## Exercise brief
Find the count of lines in the material below that include the word "every". State nothing but that number.

## Dataset records
*** Block opens ***

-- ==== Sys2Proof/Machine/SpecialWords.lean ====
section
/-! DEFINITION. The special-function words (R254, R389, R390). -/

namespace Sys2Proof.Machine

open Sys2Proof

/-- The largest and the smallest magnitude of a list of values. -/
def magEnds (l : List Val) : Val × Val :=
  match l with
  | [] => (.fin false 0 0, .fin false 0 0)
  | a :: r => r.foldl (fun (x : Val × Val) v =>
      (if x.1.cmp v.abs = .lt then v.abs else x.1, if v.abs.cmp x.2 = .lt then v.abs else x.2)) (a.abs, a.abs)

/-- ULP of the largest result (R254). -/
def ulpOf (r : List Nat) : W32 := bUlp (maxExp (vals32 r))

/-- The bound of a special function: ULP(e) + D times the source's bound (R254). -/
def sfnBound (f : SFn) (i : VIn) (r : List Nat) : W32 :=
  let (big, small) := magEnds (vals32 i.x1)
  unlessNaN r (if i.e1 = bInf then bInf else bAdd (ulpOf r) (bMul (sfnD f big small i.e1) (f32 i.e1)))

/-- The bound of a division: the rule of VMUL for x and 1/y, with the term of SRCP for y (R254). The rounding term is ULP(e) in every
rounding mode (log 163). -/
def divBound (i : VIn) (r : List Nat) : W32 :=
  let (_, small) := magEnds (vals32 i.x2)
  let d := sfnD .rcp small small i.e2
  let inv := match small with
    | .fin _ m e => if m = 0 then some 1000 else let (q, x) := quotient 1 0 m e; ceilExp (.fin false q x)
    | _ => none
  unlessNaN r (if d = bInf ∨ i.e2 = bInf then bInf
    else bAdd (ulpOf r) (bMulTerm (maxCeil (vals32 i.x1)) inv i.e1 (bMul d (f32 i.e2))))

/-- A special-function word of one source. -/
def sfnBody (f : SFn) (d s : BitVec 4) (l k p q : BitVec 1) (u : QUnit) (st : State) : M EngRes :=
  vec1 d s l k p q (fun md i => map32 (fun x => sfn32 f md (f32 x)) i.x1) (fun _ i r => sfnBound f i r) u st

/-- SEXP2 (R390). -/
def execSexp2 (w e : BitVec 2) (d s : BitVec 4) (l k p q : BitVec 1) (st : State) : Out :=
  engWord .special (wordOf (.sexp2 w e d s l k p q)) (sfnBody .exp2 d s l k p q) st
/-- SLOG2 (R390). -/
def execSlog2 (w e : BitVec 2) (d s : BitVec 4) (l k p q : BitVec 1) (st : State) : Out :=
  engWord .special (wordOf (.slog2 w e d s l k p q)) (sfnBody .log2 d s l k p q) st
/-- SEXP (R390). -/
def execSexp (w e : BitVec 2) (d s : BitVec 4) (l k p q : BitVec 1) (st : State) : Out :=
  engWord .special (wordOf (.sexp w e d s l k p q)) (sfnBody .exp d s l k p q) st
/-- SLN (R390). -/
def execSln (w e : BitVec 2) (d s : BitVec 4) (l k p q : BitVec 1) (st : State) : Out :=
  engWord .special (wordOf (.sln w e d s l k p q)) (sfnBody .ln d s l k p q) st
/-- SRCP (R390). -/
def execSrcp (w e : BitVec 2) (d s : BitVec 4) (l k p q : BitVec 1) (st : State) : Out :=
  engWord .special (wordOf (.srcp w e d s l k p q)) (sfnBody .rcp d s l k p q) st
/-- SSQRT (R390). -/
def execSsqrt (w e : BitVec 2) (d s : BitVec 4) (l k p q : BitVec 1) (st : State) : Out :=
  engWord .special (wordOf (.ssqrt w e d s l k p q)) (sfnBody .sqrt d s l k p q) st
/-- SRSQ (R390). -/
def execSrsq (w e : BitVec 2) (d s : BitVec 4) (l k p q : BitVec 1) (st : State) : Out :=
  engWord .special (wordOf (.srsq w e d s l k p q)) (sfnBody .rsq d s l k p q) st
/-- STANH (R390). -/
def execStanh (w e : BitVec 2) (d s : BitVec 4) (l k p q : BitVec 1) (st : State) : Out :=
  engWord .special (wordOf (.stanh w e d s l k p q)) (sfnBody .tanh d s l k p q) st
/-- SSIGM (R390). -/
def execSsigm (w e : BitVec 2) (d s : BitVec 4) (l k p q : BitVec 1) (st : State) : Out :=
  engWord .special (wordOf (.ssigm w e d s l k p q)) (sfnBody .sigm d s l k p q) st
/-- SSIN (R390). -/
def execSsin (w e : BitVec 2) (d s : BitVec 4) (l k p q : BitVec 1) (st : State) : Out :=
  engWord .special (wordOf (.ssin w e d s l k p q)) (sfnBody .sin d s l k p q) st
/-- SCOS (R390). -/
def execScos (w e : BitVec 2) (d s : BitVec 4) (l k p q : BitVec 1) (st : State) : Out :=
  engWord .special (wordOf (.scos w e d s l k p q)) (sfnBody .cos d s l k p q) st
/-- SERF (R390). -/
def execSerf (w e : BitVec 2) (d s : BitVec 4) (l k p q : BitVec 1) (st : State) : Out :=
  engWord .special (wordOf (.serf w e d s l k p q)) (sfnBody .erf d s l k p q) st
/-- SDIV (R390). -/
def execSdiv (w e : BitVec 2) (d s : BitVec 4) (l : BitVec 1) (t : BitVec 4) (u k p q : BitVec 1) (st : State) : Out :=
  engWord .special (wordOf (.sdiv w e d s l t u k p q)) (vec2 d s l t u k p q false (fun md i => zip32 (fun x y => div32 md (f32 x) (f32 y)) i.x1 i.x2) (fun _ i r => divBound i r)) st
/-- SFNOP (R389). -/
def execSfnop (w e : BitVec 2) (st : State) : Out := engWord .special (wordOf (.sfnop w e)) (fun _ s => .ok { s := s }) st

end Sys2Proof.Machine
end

*** Block closes ***
*** Block opens ***

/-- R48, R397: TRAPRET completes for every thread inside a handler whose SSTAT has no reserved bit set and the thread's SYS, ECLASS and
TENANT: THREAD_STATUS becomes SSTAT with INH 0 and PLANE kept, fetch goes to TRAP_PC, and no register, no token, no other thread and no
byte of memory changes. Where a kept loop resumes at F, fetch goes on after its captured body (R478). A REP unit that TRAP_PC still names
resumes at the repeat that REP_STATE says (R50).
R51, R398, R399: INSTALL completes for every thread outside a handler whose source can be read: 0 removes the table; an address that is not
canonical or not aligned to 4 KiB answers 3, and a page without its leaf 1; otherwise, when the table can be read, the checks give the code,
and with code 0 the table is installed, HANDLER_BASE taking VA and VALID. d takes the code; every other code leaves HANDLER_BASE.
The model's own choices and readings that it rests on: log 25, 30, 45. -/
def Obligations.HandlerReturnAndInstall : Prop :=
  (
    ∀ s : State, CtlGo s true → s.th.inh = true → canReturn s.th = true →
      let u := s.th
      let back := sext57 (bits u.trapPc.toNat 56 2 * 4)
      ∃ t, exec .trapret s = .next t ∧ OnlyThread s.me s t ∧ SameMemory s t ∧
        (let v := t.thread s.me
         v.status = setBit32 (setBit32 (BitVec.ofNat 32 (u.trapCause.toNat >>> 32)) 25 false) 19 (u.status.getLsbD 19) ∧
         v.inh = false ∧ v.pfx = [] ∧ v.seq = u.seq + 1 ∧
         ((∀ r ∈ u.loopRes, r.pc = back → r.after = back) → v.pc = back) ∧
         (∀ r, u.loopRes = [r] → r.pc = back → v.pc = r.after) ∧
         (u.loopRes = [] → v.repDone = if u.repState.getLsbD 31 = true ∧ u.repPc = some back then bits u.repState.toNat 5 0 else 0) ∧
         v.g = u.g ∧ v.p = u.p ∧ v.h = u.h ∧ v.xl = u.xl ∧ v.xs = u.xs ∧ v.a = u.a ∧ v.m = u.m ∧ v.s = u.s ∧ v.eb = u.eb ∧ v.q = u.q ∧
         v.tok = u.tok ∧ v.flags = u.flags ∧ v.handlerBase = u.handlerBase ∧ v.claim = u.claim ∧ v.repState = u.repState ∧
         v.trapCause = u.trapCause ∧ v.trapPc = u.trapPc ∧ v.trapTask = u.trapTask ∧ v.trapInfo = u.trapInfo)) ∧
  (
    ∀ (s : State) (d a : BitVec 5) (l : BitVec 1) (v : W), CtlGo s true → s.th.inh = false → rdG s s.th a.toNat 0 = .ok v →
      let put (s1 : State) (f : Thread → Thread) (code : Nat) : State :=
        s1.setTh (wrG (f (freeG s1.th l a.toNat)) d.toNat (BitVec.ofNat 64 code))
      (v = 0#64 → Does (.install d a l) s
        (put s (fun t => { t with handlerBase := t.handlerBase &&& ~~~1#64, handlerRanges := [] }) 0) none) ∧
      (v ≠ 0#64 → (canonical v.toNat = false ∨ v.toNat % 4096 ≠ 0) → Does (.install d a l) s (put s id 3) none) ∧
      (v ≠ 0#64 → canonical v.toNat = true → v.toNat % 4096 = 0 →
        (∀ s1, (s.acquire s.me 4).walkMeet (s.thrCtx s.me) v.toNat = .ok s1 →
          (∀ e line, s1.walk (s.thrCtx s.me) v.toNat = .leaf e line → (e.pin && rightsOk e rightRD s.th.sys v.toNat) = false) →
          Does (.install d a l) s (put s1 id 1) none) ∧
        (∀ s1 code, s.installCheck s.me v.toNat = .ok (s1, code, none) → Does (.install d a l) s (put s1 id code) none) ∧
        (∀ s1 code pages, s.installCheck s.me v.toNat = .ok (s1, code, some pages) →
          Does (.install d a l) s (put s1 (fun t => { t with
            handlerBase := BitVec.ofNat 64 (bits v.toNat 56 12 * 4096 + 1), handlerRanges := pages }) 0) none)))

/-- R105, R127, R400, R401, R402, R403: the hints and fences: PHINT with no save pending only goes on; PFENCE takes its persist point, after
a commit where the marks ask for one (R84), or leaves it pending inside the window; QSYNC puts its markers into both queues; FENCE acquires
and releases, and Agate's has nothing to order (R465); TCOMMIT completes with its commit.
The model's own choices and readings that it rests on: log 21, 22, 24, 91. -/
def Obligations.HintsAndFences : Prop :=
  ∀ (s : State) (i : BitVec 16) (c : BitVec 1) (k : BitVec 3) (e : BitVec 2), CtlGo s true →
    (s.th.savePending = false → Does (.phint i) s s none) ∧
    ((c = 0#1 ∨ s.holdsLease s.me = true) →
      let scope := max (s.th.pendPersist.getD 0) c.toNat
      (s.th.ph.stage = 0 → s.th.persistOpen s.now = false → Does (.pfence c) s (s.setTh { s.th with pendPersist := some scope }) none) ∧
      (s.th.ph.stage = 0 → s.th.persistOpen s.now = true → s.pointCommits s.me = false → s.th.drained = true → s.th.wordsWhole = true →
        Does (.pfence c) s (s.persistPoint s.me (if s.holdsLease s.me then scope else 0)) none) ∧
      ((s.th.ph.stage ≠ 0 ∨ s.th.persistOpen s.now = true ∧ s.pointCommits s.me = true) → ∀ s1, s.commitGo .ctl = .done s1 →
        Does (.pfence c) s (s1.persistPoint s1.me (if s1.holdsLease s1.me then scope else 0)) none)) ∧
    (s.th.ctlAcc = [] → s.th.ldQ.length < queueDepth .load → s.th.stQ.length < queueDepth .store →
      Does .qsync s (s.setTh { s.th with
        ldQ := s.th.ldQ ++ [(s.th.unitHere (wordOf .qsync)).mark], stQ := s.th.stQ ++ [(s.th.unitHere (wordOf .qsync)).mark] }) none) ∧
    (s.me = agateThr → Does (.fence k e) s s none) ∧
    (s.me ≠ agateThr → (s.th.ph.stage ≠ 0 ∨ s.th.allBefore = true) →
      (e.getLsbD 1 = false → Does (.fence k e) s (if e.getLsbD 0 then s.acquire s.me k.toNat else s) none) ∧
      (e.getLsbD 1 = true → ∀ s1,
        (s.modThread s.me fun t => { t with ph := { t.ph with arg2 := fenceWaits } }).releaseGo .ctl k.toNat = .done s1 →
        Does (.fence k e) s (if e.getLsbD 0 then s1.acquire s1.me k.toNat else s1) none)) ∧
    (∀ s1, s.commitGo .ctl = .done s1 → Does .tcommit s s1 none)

*** Block closes ***

## Expected answer
4